Gene signature (GS) clusters were selected by the criteria that have probability of uncontrolled expression between myeloid cells (HL60, HL60/DMSO, HL60/TPA, granulocytes) and the remaining tissues less than 0.5%. P values represent the probabilities of each gene with uncontrolled expression between two sets of libraries (see Methods for calculations).
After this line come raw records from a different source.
@[simp] theorem withDisplay_cfg (cs : Vector (Option Byte) 4) (m : Option (BitVec 2)) :
    (s.withDisplay cs m).cfg = s.cfg := rfl
@[simp] theorem withDisplay_result (cs : Vector (Option Byte) 4) (m : Option (BitVec 2)) :
    (s.withDisplay cs m).result = s.result := rfl
@[simp] theorem withDisplay_faultCause (cs : Vector (Option Byte) 4) (m : Option (BitVec 2)) :
    (s.withDisplay cs m).faultCause = s.faultCause := rfl
@[simp] theorem withDisplay_transientCause (cs : Vector (Option Byte) 4) (m : Option (BitVec 2)) :
    (s.withDisplay cs m).transientCause = s.transientCause := rfl
@[simp] theorem withDisplay_send (cs : Vector (Option Byte) 4) (m : Option (BitVec 2)) :
    (s.withDisplay cs m).send = s.send := rfl
@[simp] theorem withDisplay_sendValid (cs : Vector (Option Byte) 4) (m : Option (BitVec 2)) :
    (s.withDisplay cs m).sendValid = s.sendValid := rfl
@[simp] theorem withDisplay_sample (cs : Vector (Option Byte) 4) (m : Option (BitVec 2)) :
    (s.withDisplay cs m).sample = s.sample := rfl
@[simp] theorem withDisplay_report (cs : Vector (Option Byte) 4) (m : Option (BitVec 2)) :
    (s.withDisplay cs m).report = s.report := rfl
@[simp] theorem withDisplay_shadow (cs : Vector (Option Byte) 4) (m : Option (BitVec 2)) :
    (s.withDisplay cs m).shadow = s.shadow := rfl
@[simp] theorem withDisplay_cells (cs : Vector (Option Byte) 4) (m : Option (BitVec 2)) :
    (s.withDisplay cs m).cells = cs := rfl
@[simp] theorem withDisplay_blinkMode (cs : Vector (Option Byte) 4) (m : Option (BitVec 2)) :
    (s.withDisplay cs m).blinkMode = m := rfl
@[simp] theorem withDisplay_busLog (cs : Vector (Option Byte) 4) (m : Option (BitVec 2)) :
    (s.withDisplay cs m).busLog = s.busLog := rfl
@[simp] theorem withDisplay_busLock (cs : Vector (Option Byte) 4) (m : Option (BitVec 2)) :
    (s.withDisplay cs m).busLock = s.busLock := rfl
@[simp] theorem withDisplay_commands (cs : Vector (Option Byte) 4) (m : Option (BitVec 2)) :
    (s.withDisplay cs m).commands = s.commands := rfl
@[simp] theorem withDisplay_busAnswers (cs : Vector (Option Byte) 4) (m : Option (BitVec 2)) :
    (s.withDisplay cs m).busAnswers = s.busAnswers := rfl
@[simp] theorem withDisplay_busDraws (cs : Vector (Option Byte) 4) (m : Option (BitVec 2)) :
    (s.withDisplay cs m).busDraws = s.busDraws := rfl

@[simp] theorem withReportPath_cfg (x : Option Sample) (r h : Option (List Byte)) (b v : Bool) :
    (s.withReportPath x r h b v).cfg = s.cfg := rfl
@[simp] theorem withReportPath_result (x : Option Sample) (r h : Option (List Byte)) (b v : Bool) :
    (s.withReportPath x r h b v).result = s.result := rfl
@[simp] theorem withReportPath_faultCause (x : Option Sample) (r h : Option (List Byte)) (b v : Bool) :
    (s.withReportPath x r h b v).faultCause = s.faultCause := rfl
@[simp] theorem withReportPath_transientCause (x : Option Sample) (r h : Option (List Byte)) (b v : Bool) :
    (s.withReportPath x r h b v).transientCause = s.transientCause := rfl
@[simp] theorem withReportPath_send (x : Option Sample) (r h : Option (List Byte)) (b v : Bool) :
    (s.withReportPath x r h b v).send = b := rfl
@[simp] theorem withReportPath_sendValid (x : Option Sample) (r h : Option (List Byte)) (b v : Bool) :
    (s.withReportPath x r h b v).sendValid = v := rfl
@[simp] theorem withReportPath_sample (x : Option Sample) (r h : Option (List Byte)) (b v : Bool) :
    (s.withReportPath x r h b v).sample = x := rfl
@[simp] theorem withReportPath_report (x : Option Sample) (r h : Option (List Byte)) (b v : Bool) :
    (s.withReportPath x r h b v).report = r := rfl
@[simp] theorem withReportPath_shadow (x : Option Sample) (r h : Option (List Byte)) (b v : Bool) :
    (s.withReportPath x r h b v).shadow = h := rfl
@[simp] theorem withReportPath_cells (x : Option Sample) (r h : Option (List Byte)) (b v : Bool) :
    (s.withReportPath x r h b v).cells = s.cells := rfl
@[simp] theorem withReportPath_blinkMode (x : Option Sample) (r h : Option (List Byte)) (b v : Bool) :
    (s.withReportPath x r h b v).blinkMode = s.blinkMode := rfl
@[simp] theorem withReportPath_busLog (x : Option Sample) (r h : Option (List Byte)) (b v : Bool) :
    (s.withReportPath x r h b v).busLog = s.busLog := rfl
@[simp] theorem withReportPath_busLock (x : Option Sample) (r h : Option (List Byte)) (b v : Bool) :
    (s.withReportPath x r h b v).busLock = s.busLock := rfl
@[simp] theorem withReportPath_commands (x : Option Sample) (r h : Option (List Byte)) (b v : Bool) :
    (s.withReportPath x r h b v).commands = s.commands := rfl
@[simp] theorem withReportPath_busAnswers (x : Option Sample) (r h : Option (List Byte)) (b v : Bool) :
    (s.withReportPath x r h b v).busAnswers = s.busAnswers := rfl
@[simp] theorem withReportPath_busDraws (x : Option Sample) (r h : Option (List Byte)) (b v : Bool) :
    (s.withReportPath x r h b v).busDraws = s.busDraws := rfl

@[simp] theorem afterBus_cfg (n : Nat) (es : List BusEvent) : (s.afterBus n es).cfg = s.cfg := rfl
@[simp] theorem afterBus_result (n : Nat) (es : List BusEvent) : (s.afterBus n es).result = s.result := rfl
@[simp] theorem afterBus_faultCause (n : Nat) (es : List BusEvent) : (s.afterBus n es).faultCause = s.faultCause := rfl
@[simp] theorem afterBus_transientCause (n : Nat) (es : List BusEvent) :
    (s.afterBus n es).transientCause = s.transientCause := rfl
@[simp] theorem afterBus_send (n : Nat) (es : List BusEvent) : (s.afterBus n es).send = s.send := rfl
@[simp] theorem afterBus_sendValid (n : Nat) (es : List BusEvent) : (s.afterBus n es).sendValid = s.sendValid := rfl
@[simp] theorem afterBus_sample (n : Nat) (es : List BusEvent) : (s.afterBus n es).sample = s.sample := rfl
@[simp] theorem afterBus_report (n : Nat) (es : List BusEvent) : (s.afterBus n es).report = s.report := rfl
@[simp] theorem afterBus_shadow (n : Nat) (es : List BusEvent) : (s.afterBus n es).shadow = s.shadow := rfl
@[simp] theorem afterBus_cells (n : Nat) (es : List BusEvent) : (s.afterBus n es).cells = s.cells := rfl
@[simp] theorem afterBus_blinkMode (n : Nat) (es : List BusEvent) : (s.afterBus n es).blinkMode = s.blinkMode := rfl
@[simp] theorem afterBus_busLog (n : Nat) (es : List BusEvent) : (s.afterBus n es).busLog = s.busLog ++ es := rfl
@[simp] theorem afterBus_busLock (n : Nat) (es : List BusEvent) : (s.afterBus n es).busLock = .free := rfl
@[simp] theorem afterBus_commands (n : Nat) (es : List BusEvent) : (s.afterBus n es).commands = s.commands := rfl
@[simp] theorem afterBus_busAnswers (n : Nat) (es : List BusEvent) : (s.afterBus n es).busAnswers = s.busAnswers.drop n := rfl
@[simp] theorem afterBus_busDraws (n : Nat) (es : List BusEvent) :
    (s.afterBus n es).busDraws = s.busDraws + (n - s.busAnswers.length) := rfl

end Updates

end Sys2Proof.Machine
end

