/-- Everything display writes in a row can do. -/
theorem busWrites_spec (s : State) (ws : List (List Byte)) :
    match s.busWrites ws with
    | .ok _ s' => s' = s.afterReads (ws.map .wr)
    | .err s' => ∃ k, ∃ h : k < ws.length, s' = s.afterBus (k + 1) ((ws.take k).map .wr ++ [.wrErr ws[k]])
    | .hung => ∃ k < ws.length, s.answerAt k = .never := by
  induction ws generalizing s with
  | nil => rfl
  | cons w ws ih =>
    simp only [State.busWrites, busWrite_eq]
    cases h0 : s.answerAt 0 with
    | err => exact ⟨0, by simp, rfl⟩
    | never => exact ⟨0, by simp, h0⟩
    | ok bytes m =>
      simp only
      have h1 := ih (s.afterBus 1 [.wr w])
      cases hr : (s.afterBus 1 [.wr w]).busWrites ws with
      | ok u s2 =>
        rw [hr] at h1
        simp only at h1 ⊢
        rw [h1, afterBus_afterReads]
        rfl
      | err s2 =>
        rw [hr] at h1
        obtain ⟨k, hk, hs⟩ := h1
        refine ⟨k + 1, by simpa using hk, ?_⟩
        rw [hs, afterBus_afterBus]
        simp [Nat.add_comm]
      | hung =>
        rw [hr] at h1
        obtain ⟨j, hj, hn⟩ := h1
        exact ⟨1 + j, by simp; omega, by rw [answerAt_afterBus] at hn; exact hn⟩

/-- Block reads of which one, the first that does not succeed, never completes. -/
theorem readBlocks_hung (s : State) (xs : List Nat) (k : Nat) (hk : k < xs.length) (h : s.busOk k) (hn : s.answerAt k = .never) :
    s.readBlocks xs = .hung := by
  induction xs generalizing s k with
  | nil => exact absurd hk (Nat.not_lt_zero k)
  | cons x xs ih =>
    simp only [State.readBlocks, busReadBlock_eq]
    cases k with
    | zero => simp only [hn]
    | succ k =>
      obtain ⟨bytes, m, h0⟩ := h 0 (Nat.succ_pos k)
      simp only [h0]
      rw [ih _ k (Nat.lt_of_succ_lt_succ hk)
        (fun j hj => by rw [answerAt_afterBus]; exact h (1 + j) (by omega))
        (by rw [answerAt_afterBus, Nat.add_comm]; exact hn)]

/-- Raw reads of which one, the first that does not succeed, never completes. -/
theorem readRaws_hung (s : State) (xs : List Nat) (k : Nat) (hk : k < xs.length) (h : s.busOk k) (hn : s.answerAt k = .never) :
    s.readRaws xs = .hung := by
  induction xs generalizing s k with
  | nil => exact absurd hk (Nat.not_lt_zero k)
  | cons x xs ih =>
    simp only [State.readRaws, busReadRaw_eq]
    cases k with
    | zero => simp only [hn]
    | succ k =>
      obtain ⟨bytes, m, h0⟩ := h 0 (Nat.succ_pos k)
      simp only [h0]
      rw [ih _ k (Nat.lt_of_succ_lt_succ hk)
        (fun j hj => by rw [answerAt_afterBus]; exact h (1 + j) (by omega))
        (by rw [answerAt_afterBus, Nat.add_comm]; exact hn)]

/-- Display writes of which one, the first that does not succeed, never completes. -/
theorem busWrites_hung (s : State) (xs : List (List Byte)) (k : Nat) (hk : k < xs.length) (h : s.busOk k) (hn : s.answerAt k = .never) :
    s.busWrites xs = .hung := by
  induction xs generalizing s k with
  | nil => exact absurd hk (Nat.not_lt_zero k)
  | cons x xs ih =>
    simp only [State.busWrites, busWrite_eq]
    cases k with
    | zero => simp only [hn]
    | succ k =>
      obtain ⟨bytes, m, h0⟩ := h 0 (Nat.succ_pos k)
      simp only [h0]
      rw [ih _ k (Nat.lt_of_succ_lt_succ hk)
        (fun j hj => by rw [answerAt_afterBus]; exact h (1 + j) (by omega))
        (by rw [answerAt_afterBus, Nat.add_comm]; exact hn)]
Along with these known genes, 28 GSs for novel genes as follows were selected: GS01371, GS01572, GS08424, GS01582, GS01553, GS01965, GS01356, GS00656, GS08595, GS01922, GS08435, GS01123, GS00963, GS01383, GS08551, GS08572, GS01352, GS01109, GS01561, GS08460, GS05157, GS00549, GS01251, GS00627, GS08477, GS08379, GS01458, GS01987. For sequences, refer to http://bodymap.ims.u-tokyo.ac.jp

DISCUSSION

The wide coverage of human genes in dbEST permits parallel gene expression monitoring based on prior knowledge of gene sequence (Lockhart et al. 1996; Iyer et al. 1999). However, from a practical perspective, researchers must select a set of genes suitable for target tissues to make testing efficient (Loftus et al. 1999). The well-preserved abundance information and high anatomical resolution make BodyMap a preferable source for probe selection (http://bodymap.ims.u-tokyo.ac.jp). Another unique feature of BodyMap is the absolute abundance values for transcripts for various tissues. Such information is also found in shorter tag collection, SAGE (Velculescu et al. 1995; Welle et al. 1999), and the tissue-coverage complement to each other. The abundance data covering various tissues are complementary to relative gene expression comparison (DeRisi 1996; Schena et al. 1996; Kawamoto et al. 1999) for evaluating the functions of uncharacterized genes.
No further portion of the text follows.